-- ==== Sys2Proof/Machine/Twin.lean ====
section
/-!
DEFINITION. The twin: pairing, heartbeats, mirror sets, epochs, copies, shadow buffers and restore (15_haul_twin R415 to
R431).
-/

namespace Sys2Proof.Machine

/-! ### The mirror space (R417) -/

/-- Units of the mirror space. -/
def MirrorSet.units (m : MirrorSet) : Nat := (m.ranges.map (fun r => r.2 / 65536)).foldl (· + ·) 0

/-- The far memory address of an offset in the mirror space. -/
def mirrorAddr : List (Nat × Nat) → Nat → Option Nat
  | [], _ => none
  | (b, sz) :: t, off => if off < sz then some (b + off) else mirrorAddr t (off - sz)

/-- The TWIN event record (R434). -/
def State.twinEvent (s : State) (reason epoch : Nat) : State :=
  s.event 4 (s.links.twin.pair.code + 2 ^ 3 * reason + 2 ^ 32 * epoch)

/-- Reads 512 bytes at the controllers; a block that delivers no data leaves its bytes open (R224; assumption 35). -/
def State.mirrorRead (s : State) (a n : Nat) : State × List Byte :=
  (blocksOf a n).foldl (fun (p : State × List Byte) b =>
    let q := p.1.touchBlock (farBlock s.far.localUnits b)
    if q.2 then (q.1, p.2 ++ memReadN q.1.far.mem b 64)
    else
      let d := q.1.draw
      (d.2, p.2 ++ (List.range 64).map (fun i => Config.freeByte (64 * d.1 + i)))) (s, [])

/-! ### Copies of the own mirror set (R421 to R425) -/

/-- Sends the frame at one offset of the mirror space. -/
def State.sendMirror (s : State) (c : MirrorCopy) (off : Nat) : State :=
  match s.links.twin.mset with
  | none => s
  | some m =>
    match mirrorAddr m.ranges off with
    | none => s
    | some a =>
      let r := s.mirrorRead a 512
      r.1.sendTwin (.mirrorWrite off c.buf false r.2)

def State.setCopy (s : State) (c : Option MirrorCopy) : State := s.modTwin (fun t => { t with copy := c })

/-- Sends the SETTLE of a copy (R423). -/
def State.sendSettle (s : State) (c : MirrorCopy) : State :=
  (s.setCopy (some { c with settleSent := true })).sendTwin (.settle c.epoch false c.buf c.raced c.units)

/-- Goes on with the running copy while paired: unit by unit, then SETTLE once every frame is acknowledged (R422, R423). -/
def State.pumpCopy (s : State) : State :=
  let t := s.links.twin
  match t.copy with
  | none => s
  | some c =>
    if t.pair ≠ .paired ∨ c.sent ≠ [] ∨ c.settleSent then s
    else match c.todo with
      | [] => s.sendSettle c
      | u :: rest =>
        let offs := (List.range 128).map (fun i => 65536 * u + 512 * i)
        offs.foldl (fun s o => s.sendMirror c o) (s.setCopy (some { c with todo := rest, sent := offs }))

/-- A new copy may start (R415, R421, R428). -/
def Twin.canCopy (t : Twin) : Bool :=
  t.pair == .paired && t.partner.sset && t.mset.isSome && !t.departing && t.copy.isNone && t.restore.isNone && decide (t.closed ≠ 0)

/-- The units of the copy of the last closed epoch, and whether they are all units (R421, R426). -/
def Twin.copySet (t : Twin) (m : MirrorSet) : List Nat × Bool :=
  let held := if t.lastBuf then t.heldA else t.heldB
  if t.closed ≥ 3 ∧ held = some (t.closed - 2) ∧ !t.full then
    ((List.range m.units).filter (fun u => t.prev.contains u || t.prev2.contains u), false)
  else (List.range m.units, true)

/-- Starts the copy that a close owes (R421, R425). -/
def State.startCopy (s : State) : State :=
  let t := s.links.twin
  match t.mset with
  | none => s
  | some m =>
    if !t.canCopy ∨ !t.owed then s
    else
      let us := t.copySet m
      let c : MirrorCopy := { epoch := t.closed, buf := !t.lastBuf, units := us.1.length, todo := us.1, whole := us.2, covers := t.uncounted }
      (s.modTwin (fun t => { t with copy := some c, owed := false, uncounted := 0
                                    heldA := if c.buf then t.heldA else none, heldB := if c.buf then none else t.heldB })).pumpCopy

/-- A copy ends without a settle: the epoch counts as unsettled, and a later settle covers its closes (R425, R427). -/
def Twin.dropCopy (t : Twin) : Twin :=
  match t.copy with
  | none => t
  | some c => { t with copy := none, owed := true, uncounted := t.uncounted + c.covers }

/-- A paused copy goes on from its first frame that was not acknowledged (R422). -/
def State.resumeCopy (s : State) : State :=
  match s.links.twin.copy with
  | none => s.startCopy
  | some c =>
    if c.settleSent then s.sendSettle c
    else if c.sent ≠ [] then c.sent.foldl (fun s o => s.sendMirror c o) s
    else s.pumpCopy

/-- The epoch after `n` (R420, R426). -/
def nextEpoch (n : Nat) : Nat := if n ≥ 0xFFFFFFFF then 1 else n + 1

/-- EPOCH_POLL (R420, R421, R425): the fence object is read at the controller; a value of NEXT_MARK or more closes the open
epoch. -/
def execEpochPoll (s : State) : Out :=
  match s.links.twin.mset with
  | none => .next s
  | some m =>
    if !s.pci.running.contains 2 ∨ m.fence + 16 > farTop then .next s
    else
      let r := s.farRead m.fence 16
      match r.2 with
      | none => .next r.1
      | some bs =>
        if ofLe (bs.take 8) < m.mark ∨ ofLe (bs.drop 8) % 4 = 2 then .next r.1
        else
          .next (r.1.modTwin (fun t => { t with
            mset := some { m with mark := (m.mark + 1) % 2 ^ 64 }
            closed := nextEpoch t.closed, prev2 := t.prev, prev := t.dirty, dirty := [], owed := true, uncounted := t.uncounted + 1 })).startCopy

/-- MIRROR_ACK (R422): of a copy, or of a push (R430). -/
def State.ackCopy (s : State) (off : Nat) (buf : Bool) : State :=
  match s.links.twin.copy with
  | none => s
  | some c =>
    if c.buf = buf ∧ c.sent.contains off then (s.setCopy (some { c with sent := c.sent.erase off })).pumpCopy else s

/-! ### The shadow set (R418, R423, R427) -/

def ShadowSet.buf (x : ShadowSet) (b : Bool) : ShadowBuf := if b then x.b else x.a
def ShadowSet.setBuf (x : ShadowSet) (b : Bool) (v : ShadowBuf) : ShadowSet := if b then { x with b := v } else { x with a := v }
def State.setShadow (s : State) (x : ShadowSet) : State := s.modTwin (fun t => { t with sset := some x })

/-- Writes a shadow header, STATE last (R418). -/
def State.writeHeader (s : State) (b : ShadowBuf) : State :=
  let d := s.draw
  let free := fun (lo n : Nat) => (List.range n).map (fun i => Config.freeByte (2048 * d.1 + lo + i))
  let s := (d.2.farWrite b.addr ([0x53, 0x48, 0x44, 0x57] ++ leBytes 4 b.epoch)).1
  let s := (s.farWrite (b.addr + 0xC) (free 0xC 4 ++ d.2.links.twin.partner.serial)).1
  let s := (s.farWrite (b.addr + 0x20) (leBytes 8 b.units)).1
  let s := (s.farWrite (b.addr + 0x400) (free 0x400 1024)).1
  (s.farWrite (b.addr + 8) (leBytes 4 b.state)).1

/-- A held buffer rejects frames while the shadows are frozen (R427). -/
def Twin.rejects (t : Twin) (b : ShadowBuf) : Bool := t.frozen && b.state == 2

/-- A MIRROR_WRITE into a shadow buffer (R418, R421, R422). -/
def State.takeMirror (s : State) (off : Nat) (buf : Bool) (data : List Byte) : State :=
  let t := s.links.twin
  match t.sset with
  | none => s
  | some x =>
    let b := x.buf buf
    if t.rejects b ∨ 65536 + off + data.length > x.size then s
    else
      let fresh := decide (b.state ≠ 1)
      let b := { b with state := 1, got := if fresh then [] else b.got, units := max (if fresh then 0 else b.units) (off / 65536 + 1) }
      let s := if fresh then s.writeHeader b else s
      let w := s.farWrite (b.addr + 65536 + off) data
      let b := { b with got := if b.got.contains off then b.got else b.got ++ [off] }
      let s := w.1.setShadow (x.setBuf buf b)
      if w.2 then s.sendTwin (.mirrorAck off buf false) else s

/-- A MIRROR_WRITE into the live ranges, during a RESTORE (R430). -/
def State.takeLive (s : State) (off : Nat) (buf : Bool) (data : List Byte) : State :=
  let t := s.links.twin
  match t.restore, t.mset with
  | some r, some m =>
    (match mirrorAddr m.ranges off with
     | none => s
     | some a =>
       let w := s.farWrite a data
       let s := w.1.modTwin (fun t => { t with restore := some { r with got := if r.got.contains off then r.got else r.got ++ [off] } })
       if w.2 then s.sendTwin (.mirrorAck off buf true) else s)
  | _, _ => s

/-- MIRROR_WRITE (R422, R427, R430). -/
def execMirrorWrite (port : Nat) (f : Frame) (s : State) : Out :=
  onFrame s port f (fun _ => false) (fun s =>
    match f.body with
    | .mirrorWrite off buf live data => if live then s.takeLive off buf data else s.takeMirror off buf data
    | _ => s)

▶ [ASSIGNED TASK]:
Copy out the range of lines above starting at the line with "def State.ackCopy (s" and ending at the line with "let d := s.draw", exactly and including both.

▶ [EXERCISE SOLUTION]:
def State.ackCopy (s : State) (off : Nat) (buf : Bool) : State :=
  match s.links.twin.copy with
  | none => s
  | some c =>
    if c.buf = buf ∧ c.sent.contains off then (s.setCopy (some { c with sent := c.sent.erase off })).pumpCopy else s

/-! ### The shadow set (R418, R423, R427) -/

def ShadowSet.buf (x : ShadowSet) (b : Bool) : ShadowBuf := if b then x.b else x.a
def ShadowSet.setBuf (x : ShadowSet) (b : Bool) (v : ShadowBuf) : ShadowSet := if b then { x with b := v } else { x with a := v }
def State.setShadow (s : State) (x : ShadowSet) : State := s.modTwin (fun t => { t with sset := some x })

/-- Writes a shadow header, STATE last (R418). -/
def State.writeHeader (s : State) (b : ShadowBuf) : State :=
  let d := s.draw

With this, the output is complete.